Figure 7.. Characterization of a mouse-specific agonistic peptide.

(A) GAP10-Pro1 only activates mouse GPR116. Full-length mouse and human GPR116 (mFL clone 3C and hFL clone A6, respectively), mCTFbax and hCTFbax, all stably expressed in HEK293 cells, were stimulated with GAP14, GAP10, and GAP10-Pro1. Calcium transients are measured as a signaling readout in n = 3–4 independent experiments, with n = 2–4 technical replicates per group. Data are expressed as mean ± SD (*p<0.05, **p<0.01). See Supplementary file 2 for potency and statistical details. (B) Identification of the key amino acids mediating the mouse-specific effects in the mouse binding site. The hCTFbax construct, the hCTFbax mBS chimera, and the single-point mutants A1254T and V1258A in hCTFbax were stimulated with GAP10 or GAP10-Pro1 upon stable expression in HEK293 cells. Activation was measured in calcium transient assays, in n = 2 technical replicates. Data, expressed as mean ± SD, represent n = 4 independent experiments, with n = 2–4 technical replicates per group. See Supplementary file 2 for potency and statistical details. (C) Calcium transients evoked in HEK293 cells stably expressing hCTFbax or the mutated construct G1011K upon stimulation with GAP10 or GAP10-Pro1. Data represent n = 4 independent experiments, with n = 3 technical replicates per group. Data are expressed as mean ± SD. See Supplementary file 2 for potency and statistical details.

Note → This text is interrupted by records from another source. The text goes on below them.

-- ==== Sys2Proof/Config.lean ====
section
/-! DEFINITION. What is fixed for every PW2040 (capacities, R182 and the chapters that own them) and the one free value. -/

namespace Sys2Proof.Config

/-- Channels 0 to 19 (R1). -/
def channelCount : Nat := 20
/-- Timeslots 0 to 31 in each direction (R1). -/
def timeslotCount : Nat := 32
/-- Letter records 0 to 31 (R33). -/
def letterCount : Nat := 32
/-- Slots 0 to 8191 (R113). -/
def slotCount : Nat := 8192
/-- Records of the entry pool (R35). -/
def entryCount : Nat := 12288
/-- Bits after which the scan pattern repeats (R124). -/
def patternPeriod : Nat := 32767
/-- Words of a slot (R113). -/
def slotWords : Nat := 42
/-- Largest length and position of a letter (R33). -/
def maxLength : Nat := 16777215
/-- Samples of a frame and line frames of a frame time (R164). -/
def frameSamples : Nat := 160
/-- Bytes of the receive queue (R179). -/
def rxBytes : Nat := 4096
/-- Bytes of the transmit queue (R180). -/
def txBytes : Nat := 2048
/-- The largest reply, for which the transmit queue must have room (R180). -/
def maxReply : Nat := 1030
/-- Marks of a letter's table (R60). -/
def markCount : Nat := 16
/-- Entries of the defect table (R118). -/
def defectCount : Nat := 64
/-- Retired slots a DONE scan may leave (R127). -/
def maxRetired : Nat := 1024
/-- Records of a feed queue (R142). -/
def feedRecords : Nat := 96
/-- Slots of a feed queue (R142). -/
def feedSlots : Nat := 64

/-- FREE VALUE (log 12): the detail of FEED_LOW that POLL delivers for a channel whose unplayed positions are
"without meaning" (R142), for the draw given. -/
opaque unplayedWithoutMeaning : Nat → BitVec 32

end Sys2Proof.Config
end

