-- ==== Sys2Proof/Machine/Starts.lean ====
section
/-! DEFINITION. Starts, the start-up scan and the making of a restart (12_start_up_and_restart.md; R122 to R127). -/

namespace Sys2Proof.Machine

/-- The values of power-on and the reset line (R191, steps 1 to 4), for a part whose factory defect list stays. -/
def State.startWith (s : State) (straps : Straps) (cause : Cause) : State :=
  { s with lastCause := cause, link := Link.start (LinkRate.ofStraps straps), line := Line.start,
           monitor := Monitor.start 2, works := Works.start s.works.factory s.works.freeDraws }

/-- POWER_ON (R191). What the slots hold then is the model's choice (log 10). While the reset line is asserted the part stays held (log 18). -/
def execPowerOn (straps : Straps) (s : State) : Host.Outcome State Fault Refusal :=
  .next { s.startWith straps .powerOn with store := Store.blank }

/-- What the assertion of the reset line drops (R167, R191): requests and replies in flight, a RESTART taken, the job in
service and every output frame. -/
def State.dropInFlight (s : State) : State :=
  { s with link := { s.link with rx := [], tx := [], receiver := .hunting, restart := none },
           line := { s.line with hdx := undriven }, works := { s.works.endOutputs with job := none } }

/-- RESET_ASSERTED (R191). -/
def execResetAsserted (s : State) : Host.Outcome State Fault Refusal :=
  .next { s.dropInFlight with resetAsserted := true }

/-- RESET_LINE (R191): the reset line is released. -/
def execResetLine (straps : Straps) (s : State) : Host.Outcome State Fault Refusal :=
  .next { s.startWith straps .resetLine with resetAsserted := false }

/-! ### The scan -/

/-- Whether the scan of a part that is not held is in a state (R122, R191). -/
def State.scanIn (s : State) (st : Startup) : Bool := !s.resetAsserted && decide (s.works.startup = st)

/-- The factory defect list as FACTORY entries (R123). -/
def factoryDefects (slots : List Nat) : List Defect := slots.map fun n => ⟨n, .factory⟩

/-- LOADING_END (R123). -/
def execLoadingEnd (s : State) : Host.Outcome State Fault Refusal :=
  if s.scanIn .loading then
    .next { s with works := { s.works with startup := .writing, defects := factoryDefects s.works.factory } }
  else .next s

/-- WRITING_END (R125): every slot not in the table has been written with its pattern words. -/
def execWritingEnd (s : State) : Host.Outcome State Fault Refusal :=
  if s.scanIn .writing then
    .next { s with store := s.store.writePattern (s.works.defects.map Defect.slot),
                   works := { s.works with startup := .checking, checked := 0, scanBad := [] } }
  else .next s

/-- Whether the defect table lists a slot. -/
def Works.listed (k : Works) (slot : Nat) : Bool := k.defects.any fun d => decide (d.slot = slot)

/-- The slots read back as CHECKING goes on to slot `upTo` (R126): those of WRITING, whatever has been retired since. -/
def Works.readBetween (k : Works) (upTo : Nat) : List Nat :=
  slotNumbers.filter fun n => decide (k.checked ≤ n) && decide (n < upTo) && !k.listed n

/-- Those of them that mismatch, in ascending order; the sequence is run over the same slots as in WRITING (R126). -/
def Works.mismatched (k : Works) (st : Store) (errs : List CellError) (upTo : Nat) : List Nat :=
  (k.readBetween upTo).filter (st.mismatches errs k.factory)

/-- Mismatching slots retire with source SCAN as CHECKING goes on to slot `upTo` (R119, R126). -/
def Works.checkTo (k : Works) (st : Store) (errs : List CellError) (upTo : Nat) : Works :=
  let bad := k.mismatched st errs upTo
  { bad.foldl (fun acc n => acc.retire n .scan) k with
    checked := max k.checked upTo, scanBad := k.scanBad ++ bad }

/-- The slots not retired, in ascending order (R127). -/
def Works.goodSlots (k : Works) : List Nat := slotNumbers.filter fun n => !k.scanBad.contains n && !k.listed n

/-- The end of CHECKING: the scan ends DONE or FAILED (R127). -/
def Works.endScan (k : Works) (cause : Cause) : Works :=
  if k.retired ≤ Config.maxRetired then
    { k with startup := .done, freePool := k.goodSlots, slotArmed := true, entryArmed := true, checked := 0,
             scanBad := [] }.raiseDevice .startDone (BitVec.ofNat 32 cause.code)
  else { k with startup := .failed, freePool := [], checked := 0, scanBad := [] }

/-- CHECKING at the works: it ends when no slot of WRITING is left to read (R126, R127). -/
def Works.check (k : Works) (st : Store) (errs : List CellError) (cause : Cause) (upTo : Nat) : Works :=
  let k1 := k.checkTo st errs upTo
  if (k1.readBetween Config.slotCount).isEmpty then k1.endScan cause else k1

/-- CHECKING_END (R126, R127, R194), reached through the slots below it (log 31). -/
def execCheckingEnd (got : ReadBack) (s : State) : Host.Outcome State Fault Refusal :=
  if s.scanIn .checking then .next { s with works := s.works.check s.store got.errs s.lastCause got.upTo } else .next s

/-! ### Making a restart (R193) -/

/-- The link once a restart is made: every reply has been sent, the queues are empty, the counts 0, the receiver HUNTING;
rate and line are kept (R188). -/
def Link.restarted (l : Link) : Link := { Link.start l.rate with breakOn := l.breakOn }

/-- RESTART FULL is made (R193): the values of power-on, with the link rate kept and the straps not sampled. The open line
frame goes on as it is until the next sync (R163, R167). The ticks after which it lapses are counted anew, with the ticks
since sync (R171): the model's choice (log 37). -/
def State.makeFull (s : State) : State :=
  { s with lastCause := .restartFull, link := s.link.restarted,
           line := { Line.start with hdx := s.line.hdx, frameOpen := s.line.frameOpen }, monitor := Monitor.start 2,
           works := Works.start s.works.factory s.works.freeDraws }

/-- A channel after RESTART KEEP: its settings in force are kept (R14, R18, R74, R96). -/
def Channel.restarted (ch : Channel) : Channel := { Channel.initial with settings := ch.settings }

/-- A PENDING entry becomes a LOST run of count 1 in place (R59). -/
def Entry.settled (e : Entry) : Entry := if e.isPending then { e with body := .run .lost 1 } else e

/-- A letter after RESTART KEEP (R59). -/
def Letter.restarted (l : Letter) : Letter :=
  { l with edit := l.edit.map Entry.settled, channel := none,
           state := if l.state = .attached then .detached else l.state }

/-- What RESTART KEEP does at the works (R193, steps 1 to 6 without START_DONE). -/
def Works.restarted (k : Works) : Works :=
  let feeds := k.chans.flatMap Channel.feed
  { k with job := none, pointer := 0, chans := k.chans.map Channel.restarted, letters := k.letters.map Letter.restarted,
           freeEntries := k.freeEntries + feeds.length, freePool := k.freePool ++ feedSlotsOf feeds,
           events := [] }.rearmMarks

/-- RESTART KEEP is made with the scan DONE (R193). The line port is kept with its open line frame, and the ticks after
which that lapses are counted anew, with the ticks since sync (R171): the model's choice (log 37). -/
def State.makeKeep (s : State) : State :=
  { s with lastCause := .restartKeep, link := s.link.restarted, monitor := Monitor.start s.monitor.tolerance,
           works := s.works.restarted.raiseDevice .startDone (BitVec.ofNat 32 Cause.restartKeep.code) }

/-- Whether a RESTART of a kind is taken and not yet made by a part that is not held. -/
def State.restartTaken (s : State) (kind : RestartKind) : Bool :=
  !s.resetAsserted && decide (s.link.restart = some kind)

/-- RESTART_FULL (R193): made once the last byte of the reply has left LTXD. -/
def execRestartFull (s : State) : Host.Outcome State Fault Refusal :=
  if s.restartTaken .full then .next s.makeFull else .next s

/-- RESTART_KEEP (R193): outside DONE it is made as a RESTART FULL. -/
def execRestartKeep (s : State) : Host.Outcome State Fault Refusal :=
  if s.restartTaken .keep then
    (if s.works.startup = .done then .next s.makeKeep else .next s.makeFull)
  else .next s

end Sys2Proof.Machine
end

Figure 8.. hGPR116 7TM homology model.

(A) Binding model of the tethered agonist peptide (T993-L1010, C atoms in purple) to the transmembrane domain of human GPR116 homology model (C atoms in green). For clarity, only the four amino acids of the tethered agonist peptide that form most of the interactions with the transmembrane domain of GPR116 are displayed as sticks (F995, I997, L977, and M999). The amino acids of GPR116 transmembrane domain that interact with the four amino acids of the tethered agonist peptide mentioned above are displayed as surface color-coded by atom type (C in green, H in gray, N in blue, and O in red). (B) Zoom on A1254 and V1258, which form van der Waals contacts with F995.